Коннетабль был человеком жадным, но это никого не беспокоило. Коннетабль был расчетлив и хитер, однако эти качества — лишь на пользу Королевству, окруженному врагами Христовой веры. У коннетабля не было ни единого шанса получить руку принцессы, и уж тем более никто не подозревал его в намерении сделаться регентом при умирающем короле. К тому же король пока что в опеке не нуждался. О чем и объявил после Лидды столь ясно и определенно.
Так что же в облике Эмерика так насторожило Гуфье?
— Улыбка, мой господин, — объяснил сержант своему сеньору, когда тот принял его у себя в Тивериадском замке. — Я никогда прежде не видел, чтобы коннетабль так улыбался. Как будто купил породистого голубя или украл красивую лошадь.
Тивериадский замок принадлежал жене Раймона, графине Эскиве, и четверым ее сыновьям, графским пасынкам.

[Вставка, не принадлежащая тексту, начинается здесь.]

-- ==== Sys2Proof/Certificates/Slice0/Obligations.lean ====
section
/-! DEFINITION. The statements for the provers, in the order of OBLIGATIONS.json. -/

section

open Sys2Proof Sys2Proof.Machine

/-! ### The queue of commands -/

/-- A step of a state with a command at the front of its queue is that command run on the state with the queue's rest; with
no command waiting the block idles. No rule of the spec: the queue is the model's (log entry 1). -/
def Obligations.StepRunsFrontCommand : Prop :=
  ∀ (s : State) (c : Instr) (rest : List Instr),
    (s.pending = c :: rest → step s = exec c { s with pending := rest }) ∧ (s.pending = [] → step s = .next s)

/-- Every row, in every state, answers a next state, and leaves the waiting commands alone. 00_scope.md, section 5, gives an
outcome in every case of input; that a row in a state that does not offer its event changes nothing, so that no meaning
stops, is the model's choice (log entry 2), and so is the queue that is left alone (log entry 1). -/
def Obligations.EveryRowCompletes : Prop :=
  ∀ (c : Instr) (s : State), ∃ t, exec c s = .next t ∧ t.pending = s.pending

/-! ### The command link -/

/-- A command byte clocked in (R171, R174, R176): a byte names a command exactly when it is that command's code in the table
of 11.6; below 256 bytes the byte enters the FIFO and is framed by that table; at 256 bytes it is dropped, its place is
kept, and LINK_OVERRUN is raised. -/
def Obligations.CommandByteIsFramed : Prop :=
  (∀ (b : Byte) (c : Cmd), Cmd.ofCode b = some c ↔ b = c.code) ∧
  (∀ row ∈ ([
        (.statusRead, 0x01, 0, .read), (.idRead, 0x02, 0, .read), (.eventAck, 0x03, 2, .write),
        (.routeSet, 0x04, 4, .write), (.sleep, 0x05, 0, .write), (.wake, 0x06, 0, .write), (.reset, 0x07, 0, .write),
        (.templateSet, 0x10, 15, .write), (.textLoad, 0x11, 4, .stream), (.compose, 0x12, 6, .write),
        (.composeCancel, 0x13, 0, .write), (.composeResult, 0x14, 0, .read), (.lineRead, 0x15, 2, .read),
        (.pageClear, 0x16, 1, .write), (.faceOpen, 0x20, 8, .write), (.glyphPut, 0x21, 9, .stream),
        (.faceSeal, 0x22, 1, .write), (.faceRetire, 0x23, 1, .write), (.faceInfo, 0x24, 1, .read),
        (.markAdd, 0x30, 14, .write), (.markRange, 0x31, 10, .write), (.markStyle, 0x32, 7, .write),
        (.markRetire, 0x33, 2, .write), (.markSweep, 0x34, 8, .write), (.markClear, 0x35, 0, .write),
        (.markGet, 0x38, 2, .write), (.markAt, 0x39, 4, .write), (.markScan, 0x3A, 8, .write),
        (.scanNext, 0x3B, 0, .write), (.answerRead, 0x3C, 0, .read), (.imageWindow, 0x40, 9, .write),
        (.imageWrite, 0x41, 0, .stream), (.imageFill, 0x42, 4, .write), (.imageRead, 0x43, 1, .read),
        (.refresh, 0x50, 9, .write), (.displayNormal, 0x51, 0, .write), (.displayInvert, 0x52, 0, .write),
        (.blankOn, 0x53, 0, .write), (.blankOff, 0x54, 0, .write), (.schedSet, 0x55, 5, .write),
        (.waveLoad, 0x60, 3, .stream), (.bandsSet, 0x61, 10, .write), (.tempSet, 0x62, 1, .write),
        (.driveSet, 0x63, 1, .write), (.supplySet, 0x70, 3, .write), (.supplyClear, 0x71, 0, .write)] :
      List (Cmd × Byte × Nat × CmdKind)),
    row.1.code = row.2.1 ∧ row.1.params = row.2.2.1 ∧ row.1.kind = row.2.2.2) ∧
  ∀ (s : State) (b : Byte), s.power.startUp = false → b ≠ Cmd.reset.code →
    (s.link.bytes < 256 → ∃ framing reply,
      exec (.byteClockedIn .command b) s = .next { s with link := { s.link with
        fifo := s.link.fifo ++ [.byte .command b]
        framing := framing
        reply := reply
        miso := 0
        selected := true } } ∧
      (Cmd.ofCode b = none → framing = .spent ∧ reply = .nothing) ∧
      (∀ c, Cmd.ofCode b = some c →
        (c.kind = .stream → framing = .stream c) ∧
        (c.kind ≠ .stream → 0 < c.params → framing = .fixed c c.params) ∧
        (c.kind = .read → c.params = 0 → framing = .reply) ∧
        (c.kind = .write → c.params = 0 → framing = .spent) ∧
        (c.kind = .read → reply = .waiting) ∧ (c.kind ≠ .read → reply = .nothing))) ∧
    (256 ≤ s.link.bytes →
      exec (.byteClockedIn .command b) s = .next ({ s with link := { s.link with
        fifo := s.link.fifo ++ [FifoItem.dropped b]
        framing := .spent
        reply := .nothing
        miso := 0
        selected := true } }.raise .linkOverrun))

/-- A parameter byte clocked in outside reply positions (R171, R176): one that follows no command is ignored; below 256
bytes every other one enters the FIFO; at 256 bytes it is dropped with LINK_OVERRUN, and a command short of its
last parameter, or a stream, is cut at its place. That a byte after a command's last parameter enters the FIFO to be
ignored there, and that a byte after a CS rising follows no command, is the model's reading (log entry 4). -/
def Obligations.ParameterByteIsFramed : Prop :=
  ∀ (s : State) (b : Byte), s.power.startUp = false →
    let quiet : Link := { s.link with miso := 0, selected := true }
    (s.link.framing = .nothing → exec (.byteClockedIn .parameter b) s = .next { s with link := quiet }) ∧
    (s.link.bytes < 256 →
      (∀ c left, s.link.framing = .fixed c left → 2 ≤ left →
        exec (.byteClockedIn .parameter b) s = .next { s with link := { quiet with
          fifo := s.link.fifo ++ [.byte .parameter b], framing := .fixed c (left - 1) } }) ∧
      (∀ c, s.link.framing = .fixed c 1 →
        exec (.byteClockedIn .parameter b) s = .next { s with link := { quiet with
          fifo := s.link.fifo ++ [.byte .parameter b]
          framing := if c.kind = .read then .reply else .spent } }) ∧
      (∀ c, (s.link.framing = .stream c ∨ s.link.framing = .spent) →
        exec (.byteClockedIn .parameter b) s = .next { s with link := { quiet with
          fifo := s.link.fifo ++ [.byte .parameter b] } })) ∧
    (256 ≤ s.link.bytes →
      (∀ c left, s.link.framing = .fixed c left →
        exec (.byteClockedIn .parameter b) s = .next ({ s with link := { quiet with
          fifo := s.link.fifo ++ [FifoItem.cut], framing := .spent, reply := .nothing } }.raise .linkOverrun)) ∧
      (∀ c, s.link.framing = .stream c →
        exec (.byteClockedIn .parameter b) s = .next ({ s with link := { quiet with
          fifo := s.link.fifo ++ [FifoItem.cut], framing := .spent } }.raise .linkOverrun)) ∧
      (s.link.framing = .spent →
        exec (.byteClockedIn .parameter b) s = .next ({ s with link := quiet }.raise .linkOverrun)))

/-- A byte clocked in a reply position enters no FIFO and shifts out the reply (R114, R174). In the first one, a read that has
no byte ahead of it in the FIFO acts before the position: whatever row takes the front of the FIFO may be taken first,
until it is empty, and an accepted STATUS READ or ID READ gives the dummy byte at once. Otherwise a position returns
0x00 until the read has acted, then the reply's bytes one by one, and 0x00 after them; for IMAGE READ the dummy byte and
then two pixels of the window a byte, the low four bits 0 after the last pixel of an odd window. That the two pixels are
read as their byte is clocked, and that a read that is late at its first position waits for its own row, is the model's
(log entry 6); so is that a byte in a reply position at a full FIFO is not dropped and raises no LINK_OVERRUN (log entry
13). -/
def Obligations.ReplyPositionsShiftOutTheReply : Prop :=
  ∀ (s : State) (v : Byte), s.power.startUp = false → s.link.framing = .reply →
    let w := s.port.window.x1 - s.port.window.x0 + 1
    let level := fun (plane : PlaneName) (k : Nat) =>
      ((if plane = .target then s.image.target else s.image.current).level (s.port.window.x0 + k % w)
        (s.port.window.y0 + k / w)).val
    let noByteAhead := ∀ a u b, s.link.fifo = a ++ .byte .command u :: b → ∀ i ∈ a, ∀ k x, i ≠ FifoItem.byte k x
    let takesFront := fun row : Instr =>
      (∃ c rest, s.link.fifo = .byte .command (Cmd.code c) :: rest ∧ c.kind = .read ∧
        row = if c.params = 0 then c.row else .fifoByteArrival) ∨
      (∃ b rest c got, s.link.fifo = .byte .parameter b :: rest ∧ s.link.taking = .params c got ∧ c.kind = .read ∧
        row = if got.length + 1 = c.params then c.row else .fifoByteArrival) ∨
      (∃ rest, s.link.fifo = .csRise :: rest ∧ row = .csRising .arrival) ∨
      (∃ code rest, s.link.fifo = .dropped code :: rest ∧ row = .droppedCommandPlace)
    (∀ row t, s.link.reply = .waiting → noByteAhead → takesFront row → exec row s = .next t →
      exec (.byteClockedIn .parameter v) s = exec (.byteClockedIn .parameter v) t) ∧
    (∀ c : Cmd, (c = .statusRead ∨ c = .idRead) → s.link.reply = .waiting → s.link.fifo = [.byte .command c.code] →
      ∃ t, exec (.byteClockedIn .parameter v) s = .next t ∧ t.link.miso = 0xA5) ∧
    ((s.link.reply ≠ .waiting ∨ s.link.fifo = [] ∨ ¬ noByteAhead) → ∃ miso reply,
      exec (.byteClockedIn .parameter v) s = .next { s with link := { s.link with
        miso := miso, reply := reply, selected := true } } ∧
      (s.link.reply = .nothing → miso = 0 ∧ reply = .nothing) ∧
      ((s.link.reply = .waiting ∨ s.link.reply = .waited) → miso = 0 ∧ reply = .waited) ∧
      (s.link.reply = .data [] → miso = 0 ∧ reply = .data []) ∧
      (∀ b rest, s.link.reply = .data (b :: rest) → miso = b ∧ reply = .data rest) ∧
      (∀ plane k, s.link.reply = .image false plane k → miso = 0xA5 ∧ reply = .image true plane k) ∧
      (∀ plane k, s.link.reply = .image true plane k →
        (2 * k < s.port.size →
          (miso.toNat / 16 = level plane (2 * k) ∧
            miso.toNat % 16 = (if 2 * k + 1 < s.port.size then level plane (2 * k + 1) else 0) ∧
            reply = .image true plane (k + 1))) ∧
        (s.port.size ≤ 2 * k → miso = 0 ∧ reply = .image true plane k)))

/-- During a start-up the link takes no bytes: they are discarded, they raise nothing and every reply byte is 0x00; CS
rising is not kept; and START_UP_DONE ends it (R169). -/
def Obligations.StartUpTakesNoBytes : Prop :=
  ∀ s : State,
    (s.power.startUp = true →
      (∀ kind b, exec (.byteClockedIn kind b) s = .next { s with link := { s.link with miso := 0, selected := true } }) ∧
      exec .reset s = .next { s with link := { s.link with miso := 0, selected := true } } ∧
      exec (.csRising .edge) s = .next { s with link := { s.link with selected := false } } ∧
      s.busy = true) ∧
    exec .startUpDone s = .next { s with power := { s.power with startUp := false } }

/-- What the end of a command or stream does, whatever ended it (R24, R37, R111, R147, R172, R173, R176): the front item
has left the FIFO; a command short of its parameters is recorded SHORT; a TEXT LOAD inside a run, a receiving glyph and
a table that is LOADING apply their short-stream rules; a write stream makes the port IDLE and posts its request. -/
def Obligations.EndOfCommandOrStream : Prop :=
  ∀ (s : State) (next : Taking),
    let q := s.dropFront
    ((s.link.taking = .nothing ∨ s.link.taking = .ignoring ∨ s.link.taking = .text .face) →
      s.endCommand next = q.setTaking next) ∧
    (∀ c got, s.link.taking = .params c got → s.endCommand next = (q.refuse c.code .short).setTaking next) ∧
    (∀ run, s.link.taking = .text run → run ≠ .face →
      s.endCommand next = (q.refuse 0x11 .short).setTaking next) ∧
    (∀ r, s.link.taking = .glyph → s.faces.receiving = some r →
      s.endCommand next = ({ q with faces := { s.faces with
        directory := s.faces.directory.filter fun g => !(g.face == r.face && g.code == r.code)
        receiving := none } }.refuse 0x21 .short).setTaking next) ∧
    (s.link.taking = .glyph → s.faces.receiving = none → s.endCommand next = q.setTaking next) ∧
    (∀ m band, s.link.taking = .wave m band →
      s.endCommand next = ({ q with drive := { s.drive with
        tables := put s.drive.tables (8 * m.rank + band) .absent } }.refuse 0x60 .short).setTaking next) ∧
    (s.link.taking = .image → s.port.mode = none →
      s.endCommand next = ({ q with port := { s.port with state := .idle } }).setTaking next) ∧
    (∀ m, s.link.taking = .image → s.port.mode = some m →
      s.endCommand next =
        (({ q with port := { s.port with state := .idle } }).post ⟨s.port.window, m, .window, false⟩).setTaking next)
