-- ==== Sys2Proof/Laws/State.lean ====
section
/-! SUPPORT. One lemma for each field of the state under each small update, so that no later proof unfolds a record. -/

namespace Sys2Proof.Machine

/-! ### onLink -/

@[simp] theorem State.onLink_link (f : Link → Link) (s : State) : (s.onLink f).link = f s.link := rfl
@[simp] theorem State.onLink_events (f : Link → Link) (s : State) : (s.onLink f).events = s.events := rfl
@[simp] theorem State.onLink_faces (f : Link → Link) (s : State) : (s.onLink f).faces = s.faces := rfl
@[simp] theorem State.onLink_setter (f : Link → Link) (s : State) : (s.onLink f).setter = s.setter := rfl
@[simp] theorem State.onLink_lines (f : Link → Link) (s : State) : (s.onLink f).lines = s.lines := rfl
@[simp] theorem State.onLink_marks (f : Link → Link) (s : State) : (s.onLink f).marks = s.marks := rfl
@[simp] theorem State.onLink_renderer (f : Link → Link) (s : State) : (s.onLink f).renderer = s.renderer := rfl
@[simp] theorem State.onLink_image (f : Link → Link) (s : State) : (s.onLink f).image = s.image := rfl
@[simp] theorem State.onLink_port (f : Link → Link) (s : State) : (s.onLink f).port = s.port := rfl
@[simp] theorem State.onLink_sched (f : Link → Link) (s : State) : (s.onLink f).sched = s.sched := rfl
@[simp] theorem State.onLink_drive (f : Link → Link) (s : State) : (s.onLink f).drive = s.drive := rfl
@[simp] theorem State.onLink_supply (f : Link → Link) (s : State) : (s.onLink f).supply = s.supply := rfl
@[simp] theorem State.onLink_power (f : Link → Link) (s : State) : (s.onLink f).power = s.power := rfl
@[simp] theorem State.onLink_pending (f : Link → Link) (s : State) : (s.onLink f).pending = s.pending := rfl

/-! ### setTaking -/

@[simp] theorem State.setTaking_link (t : Taking) (s : State) : (s.setTaking t).link = { s.link with taking := t } := rfl
@[simp] theorem State.setTaking_events (t : Taking) (s : State) : (s.setTaking t).events = s.events := rfl
@[simp] theorem State.setTaking_faces (t : Taking) (s : State) : (s.setTaking t).faces = s.faces := rfl
@[simp] theorem State.setTaking_setter (t : Taking) (s : State) : (s.setTaking t).setter = s.setter := rfl
@[simp] theorem State.setTaking_lines (t : Taking) (s : State) : (s.setTaking t).lines = s.lines := rfl
@[simp] theorem State.setTaking_marks (t : Taking) (s : State) : (s.setTaking t).marks = s.marks := rfl
@[simp] theorem State.setTaking_renderer (t : Taking) (s : State) : (s.setTaking t).renderer = s.renderer := rfl
@[simp] theorem State.setTaking_image (t : Taking) (s : State) : (s.setTaking t).image = s.image := rfl
@[simp] theorem State.setTaking_port (t : Taking) (s : State) : (s.setTaking t).port = s.port := rfl
@[simp] theorem State.setTaking_sched (t : Taking) (s : State) : (s.setTaking t).sched = s.sched := rfl
@[simp] theorem State.setTaking_drive (t : Taking) (s : State) : (s.setTaking t).drive = s.drive := rfl
@[simp] theorem State.setTaking_supply (t : Taking) (s : State) : (s.setTaking t).supply = s.supply := rfl
@[simp] theorem State.setTaking_power (t : Taking) (s : State) : (s.setTaking t).power = s.power := rfl
@[simp] theorem State.setTaking_pending (t : Taking) (s : State) : (s.setTaking t).pending = s.pending := rfl

/-! ### dropFront -/

@[simp] theorem State.dropFront_link (s : State) : (s.dropFront).link = { s.link with fifo := s.link.fifo.tail } := rfl
@[simp] theorem State.dropFront_events (s : State) : (s.dropFront).events = s.events := rfl
@[simp] theorem State.dropFront_faces (s : State) : (s.dropFront).faces = s.faces := rfl
@[simp] theorem State.dropFront_setter (s : State) : (s.dropFront).setter = s.setter := rfl
@[simp] theorem State.dropFront_lines (s : State) : (s.dropFront).lines = s.lines := rfl
@[simp] theorem State.dropFront_marks (s : State) : (s.dropFront).marks = s.marks := rfl
@[simp] theorem State.dropFront_renderer (s : State) : (s.dropFront).renderer = s.renderer := rfl
@[simp] theorem State.dropFront_image (s : State) : (s.dropFront).image = s.image := rfl
@[simp] theorem State.dropFront_port (s : State) : (s.dropFront).port = s.port := rfl
@[simp] theorem State.dropFront_sched (s : State) : (s.dropFront).sched = s.sched := rfl
@[simp] theorem State.dropFront_drive (s : State) : (s.dropFront).drive = s.drive := rfl
@[simp] theorem State.dropFront_supply (s : State) : (s.dropFront).supply = s.supply := rfl
@[simp] theorem State.dropFront_power (s : State) : (s.dropFront).power = s.power := rfl
@[simp] theorem State.dropFront_pending (s : State) : (s.dropFront).pending = s.pending := rfl

/-! ### raise -/

@[simp] theorem State.raise_link (e : Event) (s : State) : (s.raise e).link = s.link := rfl
@[simp] theorem State.raise_events (e : Event) (s : State) : (s.raise e).events = { s.events with flags := s.events.flags ||| e.mask } := rfl
@[simp] theorem State.raise_faces (e : Event) (s : State) : (s.raise e).faces = s.faces := rfl
@[simp] theorem State.raise_setter (e : Event) (s : State) : (s.raise e).setter = s.setter := rfl
@[simp] theorem State.raise_lines (e : Event) (s : State) : (s.raise e).lines = s.lines := rfl
@[simp] theorem State.raise_marks (e : Event) (s : State) : (s.raise e).marks = s.marks := rfl
@[simp] theorem State.raise_renderer (e : Event) (s : State) : (s.raise e).renderer = s.renderer := rfl
@[simp] theorem State.raise_image (e : Event) (s : State) : (s.raise e).image = s.image := rfl
@[simp] theorem State.raise_port (e : Event) (s : State) : (s.raise e).port = s.port := rfl
@[simp] theorem State.raise_sched (e : Event) (s : State) : (s.raise e).sched = s.sched := rfl
@[simp] theorem State.raise_drive (e : Event) (s : State) : (s.raise e).drive = s.drive := rfl
@[simp] theorem State.raise_supply (e : Event) (s : State) : (s.raise e).supply = s.supply := rfl
@[simp] theorem State.raise_power (e : Event) (s : State) : (s.raise e).power = s.power := rfl
@[simp] theorem State.raise_pending (e : Event) (s : State) : (s.raise e).pending = s.pending := rfl
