-- ==== Sys2Proof/Laws/Memory.lean ====
section
/-! SUPPORT. The glyph pool's bytes: read after write, and the canonical form that a write keeps. -/

namespace Sys2Proof.Machine

/-- A byte that has been written reads as it was written. -/
@[simp] theorem Memory.read_write_self (m : Memory) (a : Nat) (b : Byte) (lo : Nat) (h : m.wfFrom lo = true) :
    (m.write a b).read a = b := by
  induction m generalizing lo with
  | nil => by_cases hb : b = Memory.unlisted <;> simp [Memory.write, Memory.read, hb]
  | cons e rest ih =>
    obtain ⟨k, v⟩ := e
    have high : ∀ (r : Memory) (n : Nat), r.wfFrom n = true → a < n → r.read a = Memory.unlisted := by
      intro r
      induction r with
      | nil => intros; rfl
      | cons e r ih =>
        obtain ⟨k, v⟩ := e
        intro n h hn
        simp only [Memory.wfFrom, Bool.and_eq_true, decide_eq_true_eq] at h
        simp only [Memory.read]
        rw [if_neg (by omega)]
        exact ih (k + 1) h.2 (by omega)
    simp only [Memory.wfFrom, Bool.and_eq_true, decide_eq_true_eq] at h
    unfold Memory.write
    split
    · split
      · next hlt hb => subst hb; exact high ((k, v) :: rest) k (by simp [Memory.wfFrom, h.1.2, h.2]) hlt
      · simp [Memory.read]
    · split
      · next heq =>
        subst heq
        split
        · next hb => subst hb; exact high rest (a + 1) h.2 (by omega)
        · simp [Memory.read]
      · next hne =>
        simp only [Memory.read]
        rw [if_neg hne]
        exact ih (k + 1) h.2

/-- A write leaves every other address as it was. -/
theorem Memory.read_write_other (m : Memory) (a c : Nat) (b : Byte) (lo : Nat) (h : m.wfFrom lo = true) (hc : c ≠ a) :
    (m.write a b).read c = m.read c := by
  induction m generalizing lo with
  | nil => by_cases hb : b = Memory.unlisted <;> simp [Memory.write, Memory.read, hb, hc]
  | cons e rest ih =>
    obtain ⟨k, v⟩ := e
    simp only [Memory.wfFrom, Bool.and_eq_true, decide_eq_true_eq] at h
    unfold Memory.write
    split
    · split <;> simp [Memory.read, hc]
    · split
      · next heq => subst heq; split <;> simp [Memory.read, hc]
      · simp only [Memory.read]
        rw [ih (k + 1) h.2]

/-- A write keeps the canonical form. -/
theorem Memory.write_wfFrom (m : Memory) (a : Nat) (b : Byte) (lo : Nat) (h : m.wfFrom lo = true) (ha : lo ≤ a) :
    (m.write a b).wfFrom lo = true := by
  induction m generalizing lo with
  | nil => by_cases hb : b = Memory.unlisted <;> simp [Memory.write, Memory.wfFrom, hb, ha]
  | cons e rest ih =>
    obtain ⟨k, v⟩ := e
    simp only [Memory.wfFrom, Bool.and_eq_true, decide_eq_true_eq] at h
    unfold Memory.write
    split
    · split
      · simp [Memory.wfFrom, h]
      · next hlt hb => simp only [Memory.wfFrom, Bool.and_eq_true, decide_eq_true_eq]; exact ⟨⟨ha, hb⟩, ⟨hlt, h.1.2⟩, h.2⟩
    · split
      · next heq =>
        subst heq
        split
        · have up : ∀ (r : Memory) (n : Nat), r.wfFrom (n + 1) = true → r.wfFrom n = true := by
            intro r n
            cases r with
            | nil => intro; rfl
            | cons e r =>
              simp only [Memory.wfFrom, Bool.and_eq_true, decide_eq_true_eq]
              exact fun h => ⟨⟨by omega, h.1.2⟩, h.2⟩
          have down : ∀ d, Memory.wfFrom (lo + d) rest = true → Memory.wfFrom lo rest = true := by
            intro d
            induction d with
            | zero => exact id
            | succ d ih => exact fun h => ih (up rest _ h)
          exact down (a + 1 - lo) (by rw [show lo + (a + 1 - lo) = a + 1 by omega]; exact h.2)
        · next hb => simp only [Memory.wfFrom, Bool.and_eq_true, decide_eq_true_eq]; exact ⟨⟨ha, hb⟩, h.2⟩
      · simp only [Memory.wfFrom, Bool.and_eq_true, decide_eq_true_eq]
        exact ⟨h.1, ih (k + 1) h.2 (by omega)⟩

/-- Every memory operation keeps the canonical form: a write does. -/
theorem Memory.write_wf (m : Memory) (a : Nat) (b : Byte) (h : m.wf = true) : (m.write a b).wf = true :=
  Memory.write_wfFrom m a b 0 h (Nat.zero_le a)

/-- The pool of the reset state is in canonical form. -/
theorem reset_pool_wf : State.reset.faces.pool.wf = true := rfl

end Sys2Proof.Machine
end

Брак Раймона с этой женщиной был браком льва и львицы, а целый выводок драчливых львят только укреплял его. Будет кому оставить и Галилейские земли, и графство Триполи.
Земли эти были очень богаты и хороши, и так же богат и щедр к своим людям был граф Раймон. Но угощать Гуфье — неинтересно, ибо ел простолюдин, не разбирая, что подают, и пил с равнодушным видом любое, даже самое лучшее вино, а также и наихудшее.
— Я стал следить за Эмериком, — говорил Гуфье скучно, будто рассказывал не о себе и о коннетабле, а о каких-то никому не известных козьих пастухах, что спят на шкурах и питаются молоком да жестким мясом. — Я не спускал с него глаз.
Раймону хотелось поторопить его, но за годы, проведенные в плену, оба, и господин, и сержант, приучились не вываливать все новости сразу, одним комом, но выкладывать их по одной, как это делает торговец поясами и пряжками, приходя в чей-нибудь дом с товаром.
— Он вызвал к себе младшего брата, — сказал Гуфье.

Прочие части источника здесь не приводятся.